According to Fig. 5, elastic modulus and yield strength of UH sample containing 10 wt% HAp were improved by about 41% and 14%, respectively, compared to those of the neat U sample, which is in agreement with the previous studies [11, 23]. Addition of zirconia to this system further increased these values such that UHZ(10) containing 10 wt% HAp and 10 wt% zirconia has elastic modulus and yield strength of about 70% and 29%, respectively, higher than those of the neat sample.
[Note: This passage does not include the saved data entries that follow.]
-- ==== Sys2Proof/Machine/Packet.lean ====
section
/-! DEFINITION. The legacy packet loads: an encoding and no semantics (47_packet.md, rules R350 to R356). -/

namespace Sys2Proof.Machine

/-- Every legacy packet load ends in `UnsupportedGroup(pc, packet)`: `GROUPS` never contains `packet` (rule R350). -/
def packetLoad (s : State) : Result := s.trap (.unsupportedGroup s.pc .packet)

/-- LDABSW, rule R351: no semantics in the source; `UnsupportedGroup(pc, packet)`. -/
def execLdabsw (_imm : Word32) (s : State) : Result := packetLoad s

/-- LDABSH, rule R352: no semantics in the source; `UnsupportedGroup(pc, packet)`. -/
def execLdabsh (_imm : Word32) (s : State) : Result := packetLoad s

/-- LDABSB, rule R353: no semantics in the source; `UnsupportedGroup(pc, packet)`. -/
def execLdabsb (_imm : Word32) (s : State) : Result := packetLoad s

/-- LDINDW, rule R354: no semantics in the source; `UnsupportedGroup(pc, packet)`. -/
def execLdindw (_src : Reg) (_imm : Word32) (s : State) : Result := packetLoad s

/-- LDINDH, rule R355: no semantics in the source; `UnsupportedGroup(pc, packet)`. -/
def execLdindh (_src : Reg) (_imm : Word32) (s : State) : Result := packetLoad s

/-- LDINDB, rule R356: no semantics in the source; `UnsupportedGroup(pc, packet)`. -/
def execLdindb (_src : Reg) (_imm : Word32) (s : State) : Result := packetLoad s

end Sys2Proof.Machine
end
It is interesting to note that this much improvement in mechanical properties of UHMWPE has been previously reported at 40 wt% loading of HAp [11]. Therefore, one may conclude that simultaneous incorporation of HAp and zirconia is a better choice for mechanical properties improvement of UHMWPE in comparison with the use of HAp alone since fewer amount of filler is needed.

Figure 5 also reveals a decreasing effect of filler on the elongation at break where the minimum value is observed in the case of UHZ(10) with 38% lower elongation at break compared to the neat UHMWPE. Although this negative effect of brittle ceramic fillers on the ductile polymer matrix is not negligible, all UHZ series of samples satisfy the required tensile properties for total hip joint replacement. According the published literature, UHMWPE sockets used in total hip joint replacement should possess yield strength and elongation at break of 19 MPa and 250%, respectively [1]. Figure 5 illustrates that while all UHZ series of samples have high enough yield strength and elongation at break, they have much higher elastic modulus and tensile strength than the neat UHMWPE. Similarly, the achieved tensile properties of the current study are significantly improved compared to that of the single introduction of HAp [11, 23], zirconia [24], and carbon-based fillers [22, 25].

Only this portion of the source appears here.